-- ==== Sys2Proof/Tests/Slice0.lean ====
section
/-! SUPPORT. The model's own tests: each well-formedness check refuses an ill-formed command, and the hypotheses of every statement are
met by a concrete state. -/

set_option Elab.async false

namespace Sys2Proof.Tests
open Sys2Proof Sys2Proof.Machine

/-- The reset state with a command accepted in a slot, its parameters as words from byte 16 of the slot. -/
def withCmd (f k op : Nat) (params : List Nat) (s : State) : State :=
  let s := { s with mb.accepted := tput (16 * f + k) { opcode := op } s.mb.accepted }
  params.zipIdx.foldl (fun s p => wrWord (slotAddr f k + 16 + 4 * p.2) p.1 s) s

/-- A check of the next state that a command answers. -/
def after (i : Instr) (s : State) (p : State → Bool) : Bool := match exec i s with | .next t => p t | _ => false

/-- Ready, as a check. -/
def isReady (f k op : Nat) (s : State) : Bool :=
  decide (tget (16 * f + k) s.mb.accepted = some { opcode := op }) && mailboxServes s && decide (f < 64) && decide (k < 16)

/-- The status in an answered slot. -/
def status (t : State) (f k : Nat) : Nat := bits (rdWord t (slotAddr f k + 128)) 31 16

/-- The reset state at a Ridge time. -/
def atTime (ns : Nat) (s : State) : State := { s with ridge.ns := ns }

/-- A mark with its words, armed. -/
def withMark (m time action ctrl : Nat) (s : State) : State :=
  wr (RIDGE_MARK_STATUS m) 0x40000000 (wr (RIDGE_MARK_CTRL m) (0x80000000 + ctrl) (wr (RIDGE_MARK_ACTION m) action
    (wr (RIDGE_MARK_TIME_LO m) time s)))

/-- A mode change to epoch 1 at 100 ms, pending, with these units taking part; the mark of its next step is due. -/
def pendingChange (units m : Nat) : State :=
  let s := beginChange 100000000 (wr RIDGE_EPOCH_REQUIRED units State.reset)
  { atTime 101000000 s with ridge.due := [m] }

/-- The same, reverting at 200 ms. -/
def revertingChange (units m : Nat) : State :=
  let s := pendingChange units m
  { setFld RIDGE_EPOCH_STATE 31 16 2 s with ridge.phase := .reverting, ridge.revertAt := 200000000, ridge.unitEpoch := [(9, 1)] }

/-- Port 2 carries a camera of 4 lines of 8 pixels in RAW12, with its link up; its frame slots lie at 0x100000 of the owner. -/
def camPort : State :=
  let cfg := [(0x21200, 0x99), (0x21220, 0x82C), (0x21224, 0x01F40004), (0x21228, 0x01020064), (0x2122C, 0x00100065), (0x21230, 0x100000),
    (0x21238, 64), (0x2123C, 7)]
  let s := cfg.foldl (fun s p => setLive ⟨p.1, 0⟩ p.2 (wr ⟨p.1, 0⟩ p.2 s)) State.reset
  { setMask CAMIN_LINK_UP 4 s with memory.allocs := [(0x100000, { len := 0x100000, owner := 0 })] }

/-- A frame of that port with this many lines received. -/
def camFrame (n : Nat) : CamFrame := { cfg := camCfg camPort 2 1000, epoch := 0, number := 5, tFs := 1000, received := n, embedded := some [] }

/-- The port with that frame open. -/
def camOpen (n : Nat) : State := putCam 2 { open_ := some (camFrame n), nextFrame := 6 } camPort

/-- An Ethernet frame of 64 bytes from this source address, with an ethertype. -/
def ethFrame (dst src etype : Nat) : List Byte :=
  let be := fun (n v : Nat) => (leBytes n v).reverse
  be 6 dst ++ be 6 src ++ be 2 etype ++ List.replicate 50 0

/-- TEN 2 has its link up and its port enabled, and forwards address 7 of VLAN 1 to TEN 2 and TEN 3. -/
def netPort : State :=
  let s := setMask NETIN_LINK_UP 0xC (setLive (NETIN_PORT_CTRL 2) 0x00010001 (setLive (NETIN_PORT_CTRL 3) 0x00010001 State.reset))
  { s with net.live.fwd := [(0, { mac := 7, vid := 1, mask := 0xC })] }

/-- Domain 0 holds 1 MiB at address 0x100000 of stack 0, which is in use; peg 5 is its own. -/
def withMemory : State :=
  let s := wr SILL_STACKS_USED 15 (wr SILL_PACKAGE 15 State.reset)
  { s with memory.allocs := [(0x100000, { len := 0x100000, owner := 0 })], scribe.pegs := [(5, { owner := 0, value := 7 })] }

/-- The same with plain ring 3 of 16 entries, which holds one entry. -/
def withRing : State :=
  { withMemory with scribe.rings := [(3, { owner := 0, packet := false, log2 := 4, base := 0x100000, prod := 1, prodN := 0xFFFFFFFE, resv := 1 })], mem := [(0x100004, 9)] }

/-- A graph node of a kind that binds nothing and waits for nothing. -/
def aNode (kind : Nat) : Node :=
  { kind := kind, flags := 0, bay := 0, priority := 3, plan := 0, nbOffset := 0, nbPeriod := 0, deps := [], sigs := [], binds := [] }

/-- A graph of domain 0 with these nodes. -/
def aGraph (nodes : List Node) : Graph := { domain := 0, nodes := nodes, iterations := 0, compRing := none }

/-- A wait on peg 5 for value 9. -/
def aWait : MbWait := { peg := 5, target := 9, async := false, vector := 0xFF, slot := 2, deadline := some 0 }

/-- Stream 4 of domain 0 is enabled, sends over PCIe, and its window has a deadline of 1 ms. -/
def withStream : State :=
  let s := setLive (NETIN_OUT_PERIOD 4) 10000000 (setLive (NETIN_OUT_DEADLINE 4) 1000000 (setLive (NETIN_OUT_CTRL 4) 0x45 withMemory))
  let s := setLive (NETIN_OUT_SRC 4) 0xFFFF0005 (setLive (NETIN_OUT_AREA_LO 4) 0x100000 (setLive (NETIN_OUT_AREA_SIZE 4) 8 s))
  { s with out.streams := [(4, { enabled := true, requested := true })], power.state := .run, mb.linkUp := true, mb.foremanUp := true }

/-- A message of that stream with these bytes. -/
def aMessage (s : State) (bs : List Byte) : Message :=
  { cfg := streamCfg s 4, tov := 1000, oldestAge := 7, epoch := 0, degraded := 0, verdict := 0, bytes := bs, due := 5000000 }

/-- A registration of domain 0 without bindings. -/
def aSlot : CycleSlot := { owner := 0, desc := 0x100000, binds := [], priority := 3, peg := 5, amount := 1 }

/-- Instance 2 of a lone node. -/
def aLone (nd : Node) (x : Inst) (s : State) : State :=
  { s with scribe.graphs := [(6, { aGraph [nd] with iterations := 1, started := true })], scribe.insts := [(2, x)] }

/-- A lone instance in a state with one run. -/
def anInst (st : IState) (r : Run) : Inst := { graph := 6, node := 0, n := 0, st := st, runs := [r] }

/-- A run that has started on Bay 0, and one that has ended. -/
def aRun : Run := { bay := 0, named := true, started := true, trusses := [0], bound := 10 }
def doneRun : Run := { aRun with ended := true }

/-- A plan of one truss at 0x100000, without sections, and four Bays with their trusses available. -/
def withPlan : State :=
  (List.range 4).foldl (fun s b => setMask (BAY_STATUS b) 0xFFFF s) { withMemory with mem := [(0x100002, 1)] }

/-- The node that runs the plan. -/
def planNode : Node := { aNode 1 with plan := 0x100000 }

/-- The descriptor of a plain tensor at a base. -/
def plainTensor (fmt base : Nat) (shape : List Nat) : List Byte :=
  let two := decide (shape.length = 2)
  leBytes 1 1 ++ leBytes 1 shape.length ++ leBytes 1 fmt ++ leBytes 5 0 ++ leBytes 8 base ++ leBytes 64 0 ++ leBytes 4 (shape.getD 0 0) ++
    leBytes 4 (shape.getD 1 0) ++ leBytes 56 0 ++ leBytes 8 (if two then shape.getD 1 0 else 1) ++ leBytes 8 1 ++ leBytes 96 0

/-- Tensors in slots from 1, with the bindings of arguments from 0 to them. -/
def withTensors (ts : List (List Byte)) (s : State) : State :=
  { s with tensors.table := (ts.zipIdx).map (fun p => (p.2 + 1, { owner := 0, gen := 0, bytes := p.1 })) }
def bindAll (kinds : List Nat) : List Bind := (kinds.zipIdx).map (fun p => { ref := p.2 + 1, arg := p.2, kind := p.1 })

/-- A ready instance of a unit, and one in progress; its descriptor is at 0x100000. -/
def unitHead (kind : Nat) (kinds : List Nat) (s : State) : State :=
  aLone { aNode kind with plan := 0x100000, binds := bindAll kinds } { anInst .ready { bay := 0 } with tReady := 1 } s
def unitRun (kind : Nat) (kinds : List Nat) (s : State) : State :=
  aLone { aNode kind with plan := 0x100000, binds := bindAll kinds } (anInst .running { bay := 0, named := true, started := true }) s

/-- The same tensor as a sharded one, whose one replica is on Bay 0. -/
def onOneBay (b : List Byte) : List Byte := ((b.set 3 1).set 5 1).set 72 1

Task to complete -
Working from the material above, retype exactly the lines from the one with "def aNode (kind" through the one with "def withStream : State", both included, and only those lines.

Response to this task -
def aNode (kind : Nat) : Node :=
  { kind := kind, flags := 0, bay := 0, priority := 3, plan := 0, nbOffset := 0, nbPeriod := 0, deps := [], sigs := [], binds := [] }

/-- A graph of domain 0 with these nodes. -/
def aGraph (nodes : List Node) : Graph := { domain := 0, nodes := nodes, iterations := 0, compRing := none }

/-- A wait on peg 5 for value 9. -/
def aWait : MbWait := { peg := 5, target := 9, async := false, vector := 0xFF, slot := 2, deadline := some 0 }

/-- Stream 4 of domain 0 is enabled, sends over PCIe, and its window has a deadline of 1 ms. -/
def withStream : State :=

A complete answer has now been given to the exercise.